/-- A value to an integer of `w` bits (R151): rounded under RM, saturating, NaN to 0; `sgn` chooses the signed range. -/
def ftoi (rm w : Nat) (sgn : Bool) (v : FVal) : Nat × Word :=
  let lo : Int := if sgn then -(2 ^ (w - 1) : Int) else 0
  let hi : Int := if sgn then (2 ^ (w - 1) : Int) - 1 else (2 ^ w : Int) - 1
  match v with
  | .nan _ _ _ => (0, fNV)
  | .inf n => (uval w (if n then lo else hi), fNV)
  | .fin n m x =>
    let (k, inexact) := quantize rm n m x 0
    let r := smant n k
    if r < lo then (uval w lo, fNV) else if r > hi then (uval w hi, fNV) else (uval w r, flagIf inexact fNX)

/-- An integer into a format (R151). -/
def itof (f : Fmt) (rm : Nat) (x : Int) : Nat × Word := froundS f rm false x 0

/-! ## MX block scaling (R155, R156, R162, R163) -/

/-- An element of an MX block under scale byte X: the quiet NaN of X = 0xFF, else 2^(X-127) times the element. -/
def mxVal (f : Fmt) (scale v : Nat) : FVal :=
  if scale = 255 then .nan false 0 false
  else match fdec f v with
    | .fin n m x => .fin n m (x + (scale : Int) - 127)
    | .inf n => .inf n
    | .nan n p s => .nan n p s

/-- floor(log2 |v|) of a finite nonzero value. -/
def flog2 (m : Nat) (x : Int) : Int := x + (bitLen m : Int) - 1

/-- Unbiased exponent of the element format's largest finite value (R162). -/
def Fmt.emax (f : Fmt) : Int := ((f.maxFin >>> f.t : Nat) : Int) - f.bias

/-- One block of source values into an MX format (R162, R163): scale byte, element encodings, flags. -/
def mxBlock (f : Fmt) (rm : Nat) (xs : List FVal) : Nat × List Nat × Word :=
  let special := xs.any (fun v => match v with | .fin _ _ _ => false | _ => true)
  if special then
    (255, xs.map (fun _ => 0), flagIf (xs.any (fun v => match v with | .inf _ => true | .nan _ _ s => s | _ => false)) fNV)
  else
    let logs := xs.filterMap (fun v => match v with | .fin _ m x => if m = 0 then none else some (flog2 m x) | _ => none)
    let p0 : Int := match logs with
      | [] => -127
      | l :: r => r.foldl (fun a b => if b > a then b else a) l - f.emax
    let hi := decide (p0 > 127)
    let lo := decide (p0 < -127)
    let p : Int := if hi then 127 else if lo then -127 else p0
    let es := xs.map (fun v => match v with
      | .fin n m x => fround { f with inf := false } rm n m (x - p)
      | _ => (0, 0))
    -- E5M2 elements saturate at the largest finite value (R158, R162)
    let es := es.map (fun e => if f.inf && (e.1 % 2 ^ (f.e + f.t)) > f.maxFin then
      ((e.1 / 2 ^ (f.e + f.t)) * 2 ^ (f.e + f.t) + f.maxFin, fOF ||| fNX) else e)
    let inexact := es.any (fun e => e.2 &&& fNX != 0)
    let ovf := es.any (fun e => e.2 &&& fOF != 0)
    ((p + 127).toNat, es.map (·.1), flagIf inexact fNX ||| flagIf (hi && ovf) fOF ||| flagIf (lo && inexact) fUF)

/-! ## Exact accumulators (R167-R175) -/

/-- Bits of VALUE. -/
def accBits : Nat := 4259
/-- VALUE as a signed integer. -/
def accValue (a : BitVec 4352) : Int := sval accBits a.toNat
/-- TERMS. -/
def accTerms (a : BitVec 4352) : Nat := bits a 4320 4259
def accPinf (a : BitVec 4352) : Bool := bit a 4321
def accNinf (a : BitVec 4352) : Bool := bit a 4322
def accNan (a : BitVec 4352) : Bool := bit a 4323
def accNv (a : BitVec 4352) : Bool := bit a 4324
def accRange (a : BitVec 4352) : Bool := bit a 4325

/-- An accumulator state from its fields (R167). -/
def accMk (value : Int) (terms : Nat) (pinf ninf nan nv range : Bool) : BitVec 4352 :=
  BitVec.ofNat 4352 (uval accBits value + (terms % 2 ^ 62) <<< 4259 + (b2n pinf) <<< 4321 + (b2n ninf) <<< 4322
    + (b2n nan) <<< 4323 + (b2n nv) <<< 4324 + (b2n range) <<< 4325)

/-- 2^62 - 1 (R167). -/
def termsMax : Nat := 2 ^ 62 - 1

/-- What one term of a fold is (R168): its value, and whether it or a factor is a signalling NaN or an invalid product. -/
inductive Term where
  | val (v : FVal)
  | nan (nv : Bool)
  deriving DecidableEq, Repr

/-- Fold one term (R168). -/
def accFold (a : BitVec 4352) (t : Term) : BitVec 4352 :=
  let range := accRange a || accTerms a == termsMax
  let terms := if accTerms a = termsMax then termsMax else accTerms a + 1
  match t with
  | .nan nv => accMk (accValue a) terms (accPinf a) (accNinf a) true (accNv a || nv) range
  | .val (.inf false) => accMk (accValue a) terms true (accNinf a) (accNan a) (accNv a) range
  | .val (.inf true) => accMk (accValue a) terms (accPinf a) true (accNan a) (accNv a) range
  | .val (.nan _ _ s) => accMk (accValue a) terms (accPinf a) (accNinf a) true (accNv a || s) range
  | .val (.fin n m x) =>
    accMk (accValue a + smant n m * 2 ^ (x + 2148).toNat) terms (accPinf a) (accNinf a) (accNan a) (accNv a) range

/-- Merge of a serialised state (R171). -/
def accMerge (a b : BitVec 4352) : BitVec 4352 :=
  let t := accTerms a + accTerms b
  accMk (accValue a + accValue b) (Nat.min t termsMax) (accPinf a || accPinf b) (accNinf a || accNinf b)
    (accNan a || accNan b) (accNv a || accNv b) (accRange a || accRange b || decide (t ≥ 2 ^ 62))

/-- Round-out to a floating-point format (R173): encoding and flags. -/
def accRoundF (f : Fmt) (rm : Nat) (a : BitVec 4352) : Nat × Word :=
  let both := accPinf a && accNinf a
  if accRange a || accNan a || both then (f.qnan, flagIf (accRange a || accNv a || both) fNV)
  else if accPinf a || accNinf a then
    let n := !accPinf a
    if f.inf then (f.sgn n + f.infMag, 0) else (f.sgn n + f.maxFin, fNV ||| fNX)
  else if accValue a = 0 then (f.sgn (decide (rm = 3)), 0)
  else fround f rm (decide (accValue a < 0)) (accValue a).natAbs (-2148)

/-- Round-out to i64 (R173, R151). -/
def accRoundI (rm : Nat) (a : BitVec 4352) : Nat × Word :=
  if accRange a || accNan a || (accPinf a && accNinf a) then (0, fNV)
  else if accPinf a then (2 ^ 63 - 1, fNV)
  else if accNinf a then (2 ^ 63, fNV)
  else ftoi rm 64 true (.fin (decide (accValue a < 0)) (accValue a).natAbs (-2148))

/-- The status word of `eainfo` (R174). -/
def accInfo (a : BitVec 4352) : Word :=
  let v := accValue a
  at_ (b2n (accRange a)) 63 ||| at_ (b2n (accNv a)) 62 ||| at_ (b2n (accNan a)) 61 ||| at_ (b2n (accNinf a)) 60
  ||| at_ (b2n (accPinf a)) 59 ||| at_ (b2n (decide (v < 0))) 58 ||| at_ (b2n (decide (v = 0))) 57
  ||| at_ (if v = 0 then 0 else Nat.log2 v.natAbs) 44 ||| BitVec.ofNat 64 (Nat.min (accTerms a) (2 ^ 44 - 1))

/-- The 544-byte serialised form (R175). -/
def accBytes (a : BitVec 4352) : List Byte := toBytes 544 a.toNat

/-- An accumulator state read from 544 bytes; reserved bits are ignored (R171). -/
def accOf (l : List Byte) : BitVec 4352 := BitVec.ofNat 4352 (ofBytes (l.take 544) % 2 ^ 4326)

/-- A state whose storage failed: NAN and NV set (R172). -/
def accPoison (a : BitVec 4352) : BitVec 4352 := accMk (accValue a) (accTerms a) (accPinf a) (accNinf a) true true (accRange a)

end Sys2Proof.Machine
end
──────
TASK ITEM »
Print the lines above from the one with "def accFold (a" through the one with "match t with", both included, exactly as written and nothing more.

RESULT OF THE EXERCISE »
def accFold (a : BitVec 4352) (t : Term) : BitVec 4352 :=
  let range := accRange a || accTerms a == termsMax
  let terms := if accTerms a = termsMax then termsMax else accTerms a + 1
  match t with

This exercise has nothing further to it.